**SOURCE MATERIAL**:
-- ==== Sys2Proof/Laws/Complete.lean ====
section
/-! SUPPORT. What the end of a command can do: its journal entry, its completion, and nothing outside the rings,
commands, steps, host memory, plate sets and the frames they give back. -/

namespace Sys2Proof.Machine

open Sys2Proof

/-- Only frames, key slots and the partitions' lists of retiring frames differ. -/
def OnlyFrames (s t : State) : Prop := t = { s with mem := t.mem, keys := t.keys, parts := t.parts }

/-- Nothing changed at all. -/
theorem OnlyFrames.refl (s : State) : OnlyFrames s s := rfl

/-- Changes of frames one after the other. -/
theorem OnlyFrames.trans {s t u : State} (h : OnlyFrames s t) (g : OnlyFrames t u) : OnlyFrames s u := by
  unfold OnlyFrames at *
  rw [g, h]

/-- Changes of frames over a list. -/
theorem OnlyFrames.foldl {α : Type} (f : State → α → State) (h : ∀ s x, OnlyFrames s (f s x)) (l : List α) (s : State) :
    OnlyFrames s (l.foldl f s) := by
  induction l generalizing s with
  | nil => exact .refl s
  | cons x t ih => exact (h s x).trans (ih _)

/-- Freeing a frame changes frames and key slots only. -/
theorem freeFrame_only (s : State) (f : Nat) : OnlyFrames s (freeFrame s f) := by
  unfold freeFrame
  dsimp only
  split <;> rfl

/-- Retiring a frame changes frames only. -/
theorem retireFrame_only (s : State) (p f : Nat) : OnlyFrames s (retireFrame s p f) := by
  unfold retireFrame
  dsimp only
  split
  · exact freeFrame_only s f
  · rfl

/-- Only plate sets and frames differ. -/
def OnlySets (s t : State) : Prop := t = { s with mem := t.mem, keys := t.keys, parts := t.parts, psets := t.psets }

/-- Changes of plate sets one after the other. -/
theorem OnlySets.trans {s t u : State} (h : OnlySets s t) (g : OnlySets t u) : OnlySets s u := by
  unfold OnlySets at *
  rw [g, h]

/-- Changes of plate sets over a list. -/
theorem OnlySets.foldl {α : Type} (f : State → α → State) (h : ∀ s x, OnlySets s (f s x)) (l : List α) (s : State) :
    OnlySets s (l.foldl f s) := by
  induction l generalizing s with
  | nil => rfl
  | cons x t ih => exact (h s x).trans (ih _)

/-- Freeing a plate set changes plate sets and frames only. -/
theorem freeSet_only (s : State) (x : PlateSet) : OnlySets s (freeSet s x) := by
  have h := OnlyFrames.foldl (fun s f => retireFrame s x.part f) (fun s f => retireFrame_only s x.part f) (setFrames x) s
  unfold freeSet
  unfold OnlyFrames at h
  unfold OnlySets
  dsimp only
  rw [h]

/-- Freeing every set that no pin holds changes plate sets and frames only (R300). -/
theorem sweepSets_only (s : State) : OnlySets s (sweepSets s) := OnlySets.foldl freeSet freeSet_only _ s

/-- What the end of a command changes. -/
def OnlyEnds (s t : State) : Prop :=
  t = { s with rings := t.rings, cmds := t.cmds, steps := t.steps, hif := t.hif, mem := t.mem, keys := t.keys, parts := t.parts,
               psets := t.psets, err := t.err }

/-- Taking a step that an update keeps by name out of the steps is the same before and after the update. -/
theorem filter_updFirst (r q : Nat) (f : StepRec → StepRec) (hf : ∀ y, (f y).ring = y.ring ∧ (f y).seq = y.seq) (l : List StepRec) :
    (updFirst (fun x => x.ring == r && x.seq == q) f l).filter (fun k => !(k.ring == r && k.seq == q)) =
    l.filter (fun k => !(k.ring == r && k.seq == q)) := by
  induction l with
  | nil => rfl
  | cons x t ih =>
    by_cases h : (x.ring == r && x.seq == q) = true
    · simp only [updFirst, h, if_true, List.filter_cons, (hf x).1, (hf x).2]
      rfl
    · simp only [Bool.not_eq_true] at h
      simp only [updFirst, h, Bool.false_eq_true, if_false, List.filter_cons, ih]

/-- Giving back the scratch frames of a step changes frames and that step only (R348). -/
theorem freeScratch_only (s : State) (r q : Nat) :
    freeScratch s r q = { s with mem := (freeScratch s r q).mem, keys := (freeScratch s r q).keys, parts := (freeScratch s r q).parts,
                                 steps := (freeScratch s r q).steps } ∧
    (freeScratch s r q).steps.filter (fun k => !(k.ring == r && k.seq == q)) = s.steps.filter (fun k => !(k.ring == r && k.seq == q)) := by
  unfold freeScratch
  split
  · exact ⟨rfl, rfl⟩
  · next st _ =>
    have h := OnlyFrames.foldl (fun s f => retireFrame s st.part f) (fun s f => retireFrame_only s st.part f) st.scratch
      { s with steps := updFirst (fun x => x.ring == r && x.seq == q) (fun y => { y with scratch := [] }) s.steps }
    unfold OnlyFrames at h
    dsimp only at h ⊢
    rw [h]
    exact ⟨rfl, filter_updFirst r q (fun y => { y with scratch := [] }) (fun _ => ⟨rfl, rfl⟩) s.steps⟩

/-- A message changes the host interface only (R258). -/
theorem sendMsix_only (s : State) (fn vec : Nat) : sendMsix s fn vec = { s with hif := (sendMsix s fn vec).hif } := by
  unfold sendMsix
  dsimp only
  split <;> rfl

/-- The signal of a completion changes no journal (R258). -/
theorem signalRing_only (s : State) (r : Nat) (irq : Bool) :
    signalRing s r irq = { s with hif := (signalRing s r irq).hif, rings := (signalRing s r irq).rings } ∧
    (getRing (signalRing s r irq) r).journal = (getRing s r).journal ∧ (getRing (signalRing s r irq) r).jlog2 = (getRing s r).jlog2 := by
  unfold signalRing
  dsimp only
  split
  · exact ⟨rfl, rfl, rfl⟩
  · split
    · rw [sendMsix_only]
      exact ⟨rfl, by simp [setRing, getRing], by simp [setRing, getRing]⟩
    · exact ⟨rfl, by simp [setRing, getRing], by simp [setRing, getRing]⟩

/-- A ring that goes OFF keeps its journal (R248). -/
theorem settleRing_only (s : State) (r : Nat) :
    settleRing s r = { s with rings := (settleRing s r).rings } ∧
    (getRing (settleRing s r) r).journal = (getRing s r).journal ∧ (getRing (settleRing s r) r).jlog2 = (getRing s r).jlog2 := by
  unfold settleRing
  dsimp only
  split
  · exact ⟨rfl, by simp [setRing, getRing], by simp [setRing, getRing]⟩
  · exact ⟨rfl, rfl, rfl⟩

/-- The journal entry of a command takes what its change says. -/
theorem journalAt_updJournal (s : State) (r q : Nat) (f : JEntry → JEntry) :
    journalAt (getRing (updJournal s r q f) r) q = f (journalAt (getRing s r) q) := by
  unfold updJournal
  dsimp only
  rw [getRing_setRing]
  exact tget_tset_same _ _ _ _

**EXERCISE BRIEF**: Every line that includes "retireFrame" must be copied from the material above.

**RESPONSE TO THE TASK**:
theorem retireFrame_only (s : State) (p f : Nat) : OnlyFrames s (retireFrame s p f) := by
  unfold retireFrame
  have h := OnlyFrames.foldl (fun s f => retireFrame s x.part f) (fun s f => retireFrame_only s x.part f) (setFrames x) s
    have h := OnlyFrames.foldl (fun s f => retireFrame s st.part f) (fun s f => retireFrame_only s st.part f) st.scratch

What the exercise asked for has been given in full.